Discovering Chief Knee

Legal proceedings against former Austin police officer Eric Snyder have been postponed again and are now set for Oct. 25. Snyder was fired after a March 2000 incident that spurred the charge of "official oppression" he is now facing in district court. But the battle that's slowing this case to a crawl is not between Snyder and the state, but between his defense attorney Steve Edwards and City Hall. Edwards argues that the charge against Snyder stems from the police department's disparate disciplinary practices -- legally considered a case of "selective enforcement" -- and should thus be thrown out.

This summer, Edwards convinced state district Judge Julie Kocurek to let him proceed with discovery efforts to shore up this charge, and that's where the case has ground nearly to a halt. Edwards has filed two motions of discovery -- one to subpoena numerous APD Internal Affairs Division files, the other to subpoena the testimony of APD Chief Stan Knee. Predictably, the city is fighting both motions. While state civil service rules make it unlikely that Edwards could actually get access to the IAD records, it is hard to imagine what argument the city could make that could keep Knee off the stand.
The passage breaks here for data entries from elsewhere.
/-- At power-on every register holds its reset value, memory lists nothing in canonical form, and no context runs (R17, R28, R37, R39, R45, R92, R124, R196, R204, R231, R282, R283). -/
def Obligations.ResetValues : Prop :=
  State.reset.ctx.stat = 0 ∧ State.reset.ctx.ssha = 3 ∧ State.reset.ctx.sshb = 3 ∧ State.reset.core.cbanks = 12 ∧ State.reset.core.mwt = 0 ∧ State.reset.core.pool = false ∧ State.reset.bootstat = 0 ∧ State.reset.boot.bootctl = 0 ∧
    State.reset.thrstat = 0 ∧ State.reset.linkstat 0 = 0 ∧ State.reset.linkstat 1 = 0 ∧ State.reset.host.poolen = false ∧ State.reset.clock.skb = 48 ∧ State.reset.clock.inSync = false ∧ (∀ q, (State.reset.getQueue q).enable = false) ∧
    (∀ p, State.portUp (State.reset.getPort p) = false) ∧ State.reset.owners.map (·.1) = [1] ∧ State.reset.live = false ∧ State.reset.mem = [] ∧ Memory.wf State.reset.mem = true ∧ (∀ k, State.reset.byteAt k = 0) ∧ (∀ k, State.reset.tagAt k = 0)

/-- Cold reset boots a good slot or enters rescue, GO builds the map, and readiness, trip, power loss and sync do what they say (R16, R20, R25, R26, R27, R39, R46, R47, R233). -/
def Obligations.BootAndSync : Prop :=
  ∀ s : State,
    (∃ t, Answers .coldReset s t ∧ t.mem = s.outside ∧ (∀ k, (k < 2 ^ 50 ∨ (2 ^ 52 ≤ k ∧ k < 2 ^ 60)) → t.byteAt k = 0) ∧ t.live = false ∧ t.log = { s.log with base := s.log.next } ∧ (State.slotResult (s.slot s.firstSlot) = 1 → t.boot.stage = 7 ∧ t.boot.slot = s.firstSlot ∧ t.boot.rescue = false ∧ t.clock.on = true) ∧
      (State.slotResult (s.slot s.firstSlot) ≠ 1 → State.slotResult (s.slot (1 - s.firstSlot)) = 1 → t.boot.stage = 7 ∧ t.boot.slot = 1 - s.firstSlot ∧ t.boot.rescue = false) ∧
      (State.slotResult (s.slot s.firstSlot) ≠ 1 → State.slotResult (s.slot (1 - s.firstSlot)) ≠ 1 → t.boot.rescue = true)) ∧
    (s.boot.tripped = false → s.boot.rescue = false → s.boot.stage = 7 → wbits s.boot.bootctl 63 63 = 0 → wbits s.arg.w 61 40 = 0 → wbits s.arg.w 31 13 = 0 → wbits s.arg.w 39 32 = 0 →
      ∃ t, Answers .bootctlWrite s t ∧ t.boot.bootctl = s.arg.w ∧ (wbits s.arg.w 63 63 = 1 → t.boot.stage = 5 ∧ ∀ k, (t.getEntry k).holder = 1)) ∧
    (s.runs = true → s.boot.stage = 5 → s.clock.inSync = true → s.boot.slot < 2 → ∃ t, Answers .deviceReady s t ∧ t.boot.stage = 6 ∧ (t.slot s.boot.slot).active = true) ∧
    ((110 ≤ s.arg.a ∨ 10000 ≤ s.arg.b) → s.side.resetDue = false → ∃ t, Answers .thermalTrip s t ∧ t.boot.tripped = true ∧ t.mem = s.outside ∧ t.live = false ∧
      ∃ e ∈ t.log.entries, e.kind = 4 ∧ e.seq = s.log.next ∧ e.detail = if 110 ≤ s.arg.a then 1 else 2) ∧
    (s.arg.a < 110 → s.arg.b < 10000 → Answers .thermalTrip s s) ∧
    (s.flash.engine = [] → ∃ t, Answers .powerLoss s t ∧ t.mem = s.outside ∧ t.log.entries = [] ∧ t.boot = State.reset.boot ∧ t.flash.slots = s.flash.slots) ∧
    (s.clock.inSync = true → s.syncHolds = false → Answers .syncLoss s ((s.owners.map (·.1)).foldl (fun u o => u.report o 0x47 0 s.clock.offset)
      (State.logEntry { s with clock := { s.clock with inSync := false }, ifaces := s.ifaces.map (fun (e : Nat × Iface) => (e.1, { e.2 with leaf := [], walk := [] })) } 7 7 0 0 s.clock.offset))) ∧
    (s.runs = true → s.clock.inSync = false → 5 ≤ s.boot.stage → s.syncHolds = true → Answers .syncRegained s { s with clock := { s.clock with inSync := true } })

/-- Warnings, throttling, gating, soft errors and configuration writes change the bits they name (R13, R15, R17, R22, R24, R37, R52, R58, R89). -/
def Obligations.PowerGatingAndErrors : Prop :=
  ∀ s : State,
    let ms := s.time / 1000000
    let ten := s.time / 10000000
    (s.runs = true → Answers .inputUndervoltage s { s with power := { s.power with vin := true } } ∧
      ((400 < s.arg.a ∨ s.arg.b < 20) → 100000000 ≤ s.arg.c → Answers .coolantWarning s { s with power := { s.power with coolant := true } }) ∧
      (s.power.ms < ms → s.power.level < 3 → (95 ≤ s.arg.a ∨ 4500 < s.arg.b) →
        Answers .throttleRaise s { s with power := { s.power with tjmax := min s.arg.a 255, ms := ms, warm := true, raised := ms, level := s.power.level + 1, therm := s.power.therm || decide (95 ≤ s.arg.a), powlim := s.power.powlim || decide (4500 < s.arg.b) } }) ∧
      (s.power.ms < ms → s.arg.a < 95 → s.arg.b ≤ 4500 → Answers .throttleRaise s { s with power := { s.power with tjmax := s.arg.a, ms := ms, warm := s.power.warm || decide (90 ≤ s.arg.a) || decide (4275 < s.arg.b) } }) ∧
      (s.power.ten < ten → 10 * ten ≤ s.power.ms →
        (s.arg.a < 90 → s.arg.b ≤ 4275 → s.power.warm = false → s.power.raised < 10 * ten → Answers .throttleLower s { s with power := { s.power with ten := ten, warm := false, level := s.power.level - 1 } }) ∧
        ((90 ≤ s.arg.a ∨ 4275 < s.arg.b ∨ s.power.warm = true ∨ 10 * ten ≤ s.power.raised) → Answers .throttleLower s { s with power := { s.power with ten := ten, warm := false } })) ∧
      (s.arg.a = 0 → s.mayGate false s.arg.b = true → s.gating = [] → Answers .gatingSequence s { s with gating := [{ isDie := false, unit := s.arg.b, marked := false }] })) ∧
    (s.arg.a ≤ 400 → 20 ≤ s.arg.b → Answers .coolantWarning s s) ∧
    (s.arg.a = 0 → (∃ g ∈ s.gating, g.isDie = false ∧ g.unit = s.arg.b ∧ g.marked = false) → s.mayGate false s.arg.b = true → s.unitWrites (fun n => decide (n < 16384) && n / 4 == s.arg.b) = false → ∃ t, Answers .unitMarkedGated s t ∧ t.gating = s.gating.map (fun g => if g.isDie = false ∧ g.unit = s.arg.b then { g with marked := true } else g)) ∧
    (s.arg.a = 1 → ∃ t, Answers .wakeRequest s t ∧ (∀ g ∈ t.gating, ¬ (g.isDie = true ∧ g.unit = s.arg.b)) ∧ t.mem = s.mem) ∧
    (s.arg.b = 1 → ∃ t, Answers .softError s t ∧ s.arg.a / 8 ∈ t.poison ∧ t.mem = s.mem ∧ ∃ e ∈ t.log.entries, e.kind = 6 ∧ e.addr = BitVec.ofNat 64 (State.logAddr s.arg.a)) ∧
    (s.arg.b = 2 → ∃ t, Answers .softError s t ∧ t.tagAt s.arg.a = 0 ∧ t.mem = s.mem) ∧
    (s.arg.a < 2 → (s.cxlLink s.arg.a).up = true → Answers .cxlLinkRetrain s (s.setLink s.arg.a { s.cxlLink s.arg.a with retrain := true })) ∧
    (s.arg.a < 2 → ∃ t, Answers .configSpaceWrite s t ∧ (t.cxlLink s.arg.a).ats = (s.arg.b == 1) ∧ (t.cxlLink s.arg.a).pri = (s.arg.c == 1) ∧ (t.cxlLink s.arg.a).alloc = s.arg.d)

/-- Host register writes act on queues, the pooled window and the mailbox; violations are logged (a disable aborts what has not started: the model's, log 29) (R38, R41, R43, R44, R45, R46, R93, R94, R214). -/
def Obligations.HostRegisterAccesses : Prop :=
  ∀ s : State, s.boot.rescue = false → s.boot.tripped = false → s.boot.stage = 6 →
    let q := s.arg.a % 4096
    let r := s.getQueue q
    let free := (s.getEntry (State.entryKey 6 q)).scrub = false
    (free → s.arg.w.toNat < 2 ^ 32 → r.enable = true → r.halted = false → (s.arg.w.toNat + 2 ^ 32 - r.rdidx) % 2 ^ 32 ≤ 2 ^ r.ringlog → Answers .kick s ((s.setQueue q { r with wridx := s.arg.w.toNat }).touchQueue q)) ∧
    (free → s.arg.w.toNat < 2 ^ 32 → r.halted = true → (r.wridx + 2 ^ 32 - s.arg.w.toNat) % 2 ^ 32 ≤ 2 ^ r.ringlog → Answers .resume s ((s.setQueue q { r with rdidx := s.arg.w.toNat, halted := false, cause := 0, rereads := 0, retryAt := 0 }).touchQueue q)) ∧
    (free → s.canEnable q = true → ∃ t, Answers .queueEnable s t ∧ (t.getQueue q).enable = true ∧ (t.getQueue q).rdidx = 0 ∧ (t.getQueue q).wridx = 0 ∧ (t.getQueue q).cseq = 0 ∧ (t.getQueue q).dseq = 0 ∧ (t.getQueue q).halted = false ∧ ∀ p, p ≠ q → t.getQueue p = s.getQueue p) ∧
    (free → r.enable = true → ∃ t, Answers .queueDisable s t ∧ (t.getQueue q).enable = false ∧ ((t.getQueue q).drain = true ↔ r.packets ≠ []) ∧ (∀ p ∈ (t.getQueue q).packets, p.started = false → p.done = true) ∧ ∀ p, p ≠ q → t.getQueue p = s.getQueue p) ∧
    (wbits s.host.poolbase 51 28 + wbits s.host.poolsize 49 28 ≤ 2 ^ 24 → Answers .poolWindowEnable s { s with host := { s.host with poolen := true } }) ∧
    (s.inflight = [] → s.arrived = [] → Answers .poolWindowDisable s { s with host := { s.host with poolen := false } }) ∧
    (s.flash.busy = false → ∀ p ∈ [(Instr.mailboxErase, 1), (.mailboxWrite, 2), (.mailboxCommit, 3)], ∃ t c, Answers p.1 s t ∧ t.flash.busy = true ∧ t.flash.engine = s.flash.engine ++ [c] ∧ c.slot = s.arg.a % 2 ∧ c.cmd = p.2 ∧ c.off = s.flash.mboff ∧ c.sideband = none) ∧
    (∀ c, s.flash.engine = [c] → c.sideband = none → c.cmd = 1 → c.slot < 2 → c.slot ≠ s.boot.slot → s.side.resetDue = false →
      ∃ t, Answers .flashCommandDone s t ∧ t.slot c.slot = (if Config.flashError s.free = true then s.slot c.slot else FlashSlot.fresh) ∧ t.flash.result = (if Config.flashError s.free = true then 3 else 0) ∧ t.flash.busy = false ∧ t.flash.mbseq = s.flash.mbseq + 1 ∧ t.flash.engine = []) ∧
    (s.arg.b = 0 → s.arg.c = 0x40 → s.arg.d = 8 → s.host.poolen = false → wbits s.arg.w 63 52 = 0 → wbits s.arg.w 27 0 = 0 → Answers .registerWrite s { s with host := { s.host with poolbase := s.arg.w } }) ∧
    (s.scrubbedQueue s.arg.b s.arg.c = false → s.writeAny s.arg.a s.arg.b s.arg.c s.arg.d s.arg.w = none → Answers .registerWrite s (s.violation s.arg.a s.arg.b s.arg.c s.arg.d true)) ∧
    (s.readRegister s.arg.a s.arg.b s.arg.c s.arg.d = none → Answers .violatingRead s ((s.violation s.arg.a s.arg.b s.arg.c s.arg.d false).answer (.unsupported s.arg.a))) ∧
    Answers .tbaseLatchingRead s (State.answer { s with host := { s.host with tbaseHigh := BitVec.ofNat 32 (s.time / 2 ^ 32) } } (.register s.arg.a (BitVec.ofNat 64 (s.time % 2 ^ 32))))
That question was put on hold in late June after Assistant City Attorney David Douglas passed out in the courtroom just as he was about to begin to argue to quash the Knee subpoena. (Douglas is fine and was in court Sept. 27.) No one keeled over this time, but Edwards said both sides are conducting more research to determine how to proceed with discovery. Edwards has filed a motion asking that discovery be conducted under civil procedure rules, which would free up court time and allow for deposition testimony of key witnesses (like Knee) and allow other paper-based information exchanges.